What the exercise asks:
The answer is to be an exact copy of the lines below running from the line with "of states -/" down to the line with "The result registers", both ends included, and nothing more.

(Task input begins)

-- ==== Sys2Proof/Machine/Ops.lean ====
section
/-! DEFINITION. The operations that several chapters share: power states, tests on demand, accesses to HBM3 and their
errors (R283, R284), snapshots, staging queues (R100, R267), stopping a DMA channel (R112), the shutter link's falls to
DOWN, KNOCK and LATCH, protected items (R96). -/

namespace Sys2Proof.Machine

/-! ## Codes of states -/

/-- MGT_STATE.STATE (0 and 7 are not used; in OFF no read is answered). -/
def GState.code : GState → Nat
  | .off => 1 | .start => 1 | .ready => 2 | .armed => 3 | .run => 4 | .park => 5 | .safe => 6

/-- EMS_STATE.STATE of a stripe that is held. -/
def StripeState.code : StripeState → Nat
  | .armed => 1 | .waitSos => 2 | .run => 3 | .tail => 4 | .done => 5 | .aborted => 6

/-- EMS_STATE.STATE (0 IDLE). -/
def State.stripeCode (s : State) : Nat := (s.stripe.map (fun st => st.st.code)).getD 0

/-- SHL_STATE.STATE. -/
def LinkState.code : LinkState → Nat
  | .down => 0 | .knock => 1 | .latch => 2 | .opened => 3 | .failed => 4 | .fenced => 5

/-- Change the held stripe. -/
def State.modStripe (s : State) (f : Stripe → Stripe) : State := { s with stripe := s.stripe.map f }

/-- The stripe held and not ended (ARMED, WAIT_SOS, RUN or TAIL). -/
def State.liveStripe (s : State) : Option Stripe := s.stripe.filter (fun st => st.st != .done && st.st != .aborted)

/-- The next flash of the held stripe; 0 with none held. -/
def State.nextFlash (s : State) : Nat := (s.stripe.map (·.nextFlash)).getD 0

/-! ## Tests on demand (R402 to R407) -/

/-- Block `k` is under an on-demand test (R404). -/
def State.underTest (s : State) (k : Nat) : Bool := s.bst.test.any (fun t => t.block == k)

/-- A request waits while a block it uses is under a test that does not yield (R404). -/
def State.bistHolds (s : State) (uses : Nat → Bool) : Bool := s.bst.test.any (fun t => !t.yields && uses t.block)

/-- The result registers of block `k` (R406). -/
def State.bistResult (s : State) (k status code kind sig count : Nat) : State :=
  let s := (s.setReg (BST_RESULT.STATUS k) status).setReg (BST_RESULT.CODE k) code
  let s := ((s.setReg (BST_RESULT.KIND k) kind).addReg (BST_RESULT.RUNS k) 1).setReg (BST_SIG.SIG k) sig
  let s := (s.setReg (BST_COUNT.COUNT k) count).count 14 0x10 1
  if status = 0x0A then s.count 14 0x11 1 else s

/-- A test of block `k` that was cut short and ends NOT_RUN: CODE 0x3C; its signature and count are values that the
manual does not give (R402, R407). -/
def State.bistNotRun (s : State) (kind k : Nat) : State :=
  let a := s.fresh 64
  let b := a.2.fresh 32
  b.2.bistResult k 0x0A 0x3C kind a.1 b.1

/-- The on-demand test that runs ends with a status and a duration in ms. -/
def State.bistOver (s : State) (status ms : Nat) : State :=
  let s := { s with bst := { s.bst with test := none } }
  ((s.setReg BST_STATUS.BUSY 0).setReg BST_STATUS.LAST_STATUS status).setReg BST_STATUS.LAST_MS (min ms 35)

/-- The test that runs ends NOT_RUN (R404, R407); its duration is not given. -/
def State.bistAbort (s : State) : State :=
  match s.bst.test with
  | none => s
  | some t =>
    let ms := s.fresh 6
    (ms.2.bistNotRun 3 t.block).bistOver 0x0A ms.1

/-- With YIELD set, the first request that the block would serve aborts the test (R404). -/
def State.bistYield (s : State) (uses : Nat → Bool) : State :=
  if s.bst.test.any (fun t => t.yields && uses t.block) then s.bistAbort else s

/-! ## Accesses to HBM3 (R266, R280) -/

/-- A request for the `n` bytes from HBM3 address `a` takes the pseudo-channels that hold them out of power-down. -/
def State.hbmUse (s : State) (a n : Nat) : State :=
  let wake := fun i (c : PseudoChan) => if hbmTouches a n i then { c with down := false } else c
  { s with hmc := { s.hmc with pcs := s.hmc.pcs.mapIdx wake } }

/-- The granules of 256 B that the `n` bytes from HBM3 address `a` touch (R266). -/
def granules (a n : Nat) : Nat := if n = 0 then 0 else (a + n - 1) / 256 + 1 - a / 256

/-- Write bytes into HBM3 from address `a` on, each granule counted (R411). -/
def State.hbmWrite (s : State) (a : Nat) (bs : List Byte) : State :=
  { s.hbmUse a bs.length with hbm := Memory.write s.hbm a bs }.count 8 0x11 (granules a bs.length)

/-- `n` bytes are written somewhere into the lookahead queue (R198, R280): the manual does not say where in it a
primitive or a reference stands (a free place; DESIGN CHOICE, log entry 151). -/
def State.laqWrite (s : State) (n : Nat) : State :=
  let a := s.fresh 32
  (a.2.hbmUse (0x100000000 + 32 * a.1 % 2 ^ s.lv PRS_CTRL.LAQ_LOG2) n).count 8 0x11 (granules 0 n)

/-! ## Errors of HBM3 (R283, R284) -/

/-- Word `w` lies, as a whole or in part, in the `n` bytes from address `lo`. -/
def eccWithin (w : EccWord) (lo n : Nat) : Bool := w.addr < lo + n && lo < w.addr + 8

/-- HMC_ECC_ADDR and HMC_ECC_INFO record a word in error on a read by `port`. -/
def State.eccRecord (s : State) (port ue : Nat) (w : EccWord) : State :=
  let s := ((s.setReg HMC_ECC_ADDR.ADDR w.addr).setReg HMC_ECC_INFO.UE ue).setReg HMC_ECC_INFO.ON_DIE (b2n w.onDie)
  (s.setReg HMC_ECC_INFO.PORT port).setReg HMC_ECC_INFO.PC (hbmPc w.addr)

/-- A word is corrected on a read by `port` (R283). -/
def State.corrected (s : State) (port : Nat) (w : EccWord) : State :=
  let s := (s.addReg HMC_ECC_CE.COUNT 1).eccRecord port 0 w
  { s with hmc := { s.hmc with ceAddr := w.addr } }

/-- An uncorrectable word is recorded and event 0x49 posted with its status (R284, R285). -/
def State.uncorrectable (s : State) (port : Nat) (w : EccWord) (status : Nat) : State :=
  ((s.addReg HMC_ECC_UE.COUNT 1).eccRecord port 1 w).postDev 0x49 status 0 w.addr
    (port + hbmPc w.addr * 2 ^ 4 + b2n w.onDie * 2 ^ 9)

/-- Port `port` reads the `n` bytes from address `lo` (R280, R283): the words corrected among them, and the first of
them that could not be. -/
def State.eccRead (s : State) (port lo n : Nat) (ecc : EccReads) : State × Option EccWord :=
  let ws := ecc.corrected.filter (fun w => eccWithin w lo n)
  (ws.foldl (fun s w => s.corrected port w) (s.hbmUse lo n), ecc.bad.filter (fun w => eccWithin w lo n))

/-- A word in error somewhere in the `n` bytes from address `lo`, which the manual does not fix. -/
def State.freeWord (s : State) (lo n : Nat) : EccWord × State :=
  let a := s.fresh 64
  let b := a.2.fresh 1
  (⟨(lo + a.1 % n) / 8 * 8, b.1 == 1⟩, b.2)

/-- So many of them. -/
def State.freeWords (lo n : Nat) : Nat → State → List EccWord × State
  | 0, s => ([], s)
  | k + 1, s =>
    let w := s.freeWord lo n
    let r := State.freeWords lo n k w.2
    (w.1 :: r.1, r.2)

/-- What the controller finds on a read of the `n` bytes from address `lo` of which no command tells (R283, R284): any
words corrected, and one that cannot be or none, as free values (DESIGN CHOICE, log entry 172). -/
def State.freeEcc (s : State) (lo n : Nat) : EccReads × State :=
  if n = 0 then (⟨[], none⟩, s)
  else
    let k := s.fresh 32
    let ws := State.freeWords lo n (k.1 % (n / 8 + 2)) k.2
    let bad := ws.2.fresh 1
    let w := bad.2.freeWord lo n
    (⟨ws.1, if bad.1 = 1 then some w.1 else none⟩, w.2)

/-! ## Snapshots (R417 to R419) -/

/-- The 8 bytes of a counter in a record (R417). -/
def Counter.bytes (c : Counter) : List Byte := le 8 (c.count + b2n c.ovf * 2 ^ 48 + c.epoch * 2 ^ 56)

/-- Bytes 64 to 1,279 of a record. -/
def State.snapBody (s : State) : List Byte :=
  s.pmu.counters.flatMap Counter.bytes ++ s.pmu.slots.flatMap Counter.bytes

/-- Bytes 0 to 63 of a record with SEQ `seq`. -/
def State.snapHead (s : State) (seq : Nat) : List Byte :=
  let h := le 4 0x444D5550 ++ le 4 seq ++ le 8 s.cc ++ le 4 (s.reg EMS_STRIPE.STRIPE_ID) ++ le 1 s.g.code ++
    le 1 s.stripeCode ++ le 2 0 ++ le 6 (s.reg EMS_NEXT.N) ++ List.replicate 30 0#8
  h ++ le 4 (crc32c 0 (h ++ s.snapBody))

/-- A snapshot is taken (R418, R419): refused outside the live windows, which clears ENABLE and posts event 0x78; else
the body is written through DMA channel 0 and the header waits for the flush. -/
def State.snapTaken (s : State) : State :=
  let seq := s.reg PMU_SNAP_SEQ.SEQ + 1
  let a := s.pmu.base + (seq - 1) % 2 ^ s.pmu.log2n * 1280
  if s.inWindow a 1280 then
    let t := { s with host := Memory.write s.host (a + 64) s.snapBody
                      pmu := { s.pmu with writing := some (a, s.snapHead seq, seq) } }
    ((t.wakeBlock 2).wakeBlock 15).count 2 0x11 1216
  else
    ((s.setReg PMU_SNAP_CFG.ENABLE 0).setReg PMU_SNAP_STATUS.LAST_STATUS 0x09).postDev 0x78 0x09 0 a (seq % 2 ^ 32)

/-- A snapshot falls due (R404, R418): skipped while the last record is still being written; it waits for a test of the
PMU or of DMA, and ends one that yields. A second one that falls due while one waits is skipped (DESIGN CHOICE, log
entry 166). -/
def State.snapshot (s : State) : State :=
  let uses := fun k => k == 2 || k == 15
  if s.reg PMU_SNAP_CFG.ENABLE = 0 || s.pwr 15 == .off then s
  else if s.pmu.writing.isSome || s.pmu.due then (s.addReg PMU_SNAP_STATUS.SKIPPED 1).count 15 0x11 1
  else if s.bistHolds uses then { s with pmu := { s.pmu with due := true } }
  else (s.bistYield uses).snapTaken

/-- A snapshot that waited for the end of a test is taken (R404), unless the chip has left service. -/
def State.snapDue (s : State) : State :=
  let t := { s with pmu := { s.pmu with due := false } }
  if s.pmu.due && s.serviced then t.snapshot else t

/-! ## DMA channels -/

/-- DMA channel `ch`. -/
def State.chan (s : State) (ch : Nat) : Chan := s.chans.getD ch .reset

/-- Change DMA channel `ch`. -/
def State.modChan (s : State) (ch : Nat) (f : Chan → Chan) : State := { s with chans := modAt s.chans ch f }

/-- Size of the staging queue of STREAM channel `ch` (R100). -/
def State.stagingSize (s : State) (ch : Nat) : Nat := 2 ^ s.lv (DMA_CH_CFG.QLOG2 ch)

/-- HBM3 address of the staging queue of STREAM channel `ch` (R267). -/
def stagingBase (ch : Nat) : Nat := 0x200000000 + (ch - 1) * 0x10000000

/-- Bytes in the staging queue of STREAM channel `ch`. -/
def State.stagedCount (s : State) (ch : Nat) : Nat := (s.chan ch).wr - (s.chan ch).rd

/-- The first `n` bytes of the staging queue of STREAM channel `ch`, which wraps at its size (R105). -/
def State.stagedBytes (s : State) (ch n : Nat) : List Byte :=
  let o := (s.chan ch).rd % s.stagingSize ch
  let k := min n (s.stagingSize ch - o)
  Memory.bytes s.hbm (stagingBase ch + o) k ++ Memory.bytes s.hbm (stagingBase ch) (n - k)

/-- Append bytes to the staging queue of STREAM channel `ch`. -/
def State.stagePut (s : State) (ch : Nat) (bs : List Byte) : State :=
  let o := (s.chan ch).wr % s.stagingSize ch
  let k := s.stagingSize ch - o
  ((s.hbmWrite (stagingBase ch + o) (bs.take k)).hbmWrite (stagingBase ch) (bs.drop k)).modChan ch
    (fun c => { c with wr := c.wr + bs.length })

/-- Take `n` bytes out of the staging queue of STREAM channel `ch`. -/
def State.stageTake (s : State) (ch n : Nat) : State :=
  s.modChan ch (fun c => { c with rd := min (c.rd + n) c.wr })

(Task input ends)

Solution:
/-! ## Codes of states -/

/-- MGT_STATE.STATE (0 and 7 are not used; in OFF no read is answered). -/
def GState.code : GState → Nat
  | .off => 1 | .start => 1 | .ready => 2 | .armed => 3 | .run => 4 | .park => 5 | .safe => 6

/-- EMS_STATE.STATE of a stripe that is held. -/
def StripeState.code : StripeState → Nat
  | .armed => 1 | .waitSos => 2 | .run => 3 | .tail => 4 | .done => 5 | .aborted => 6

/-- EMS_STATE.STATE (0 IDLE). -/
def State.stripeCode (s : State) : Nat := (s.stripe.map (fun st => st.st.code)).getD 0

/-- SHL_STATE.STATE. -/
def LinkState.code : LinkState → Nat
  | .down => 0 | .knock => 1 | .latch => 2 | .opened => 3 | .failed => 4 | .fenced => 5

/-- Change the held stripe. -/
def State.modStripe (s : State) (f : Stripe → Stripe) : State := { s with stripe := s.stripe.map f }

/-- The stripe held and not ended (ARMED, WAIT_SOS, RUN or TAIL). -/
def State.liveStripe (s : State) : Option Stripe := s.stripe.filter (fun st => st.st != .done && st.st != .aborted)

/-- The next flash of the held stripe; 0 with none held. -/
def State.nextFlash (s : State) : Nat := (s.stripe.map (·.nextFlash)).getD 0

/-! ## Tests on demand (R402 to R407) -/

/-- Block `k` is under an on-demand test (R404). -/
def State.underTest (s : State) (k : Nat) : Bool := s.bst.test.any (fun t => t.block == k)

/-- A request waits while a block it uses is under a test that does not yield (R404). -/
def State.bistHolds (s : State) (uses : Nat → Bool) : Bool := s.bst.test.any (fun t => !t.yields && uses t.block)

/-- The result registers of block `k` (R406). -/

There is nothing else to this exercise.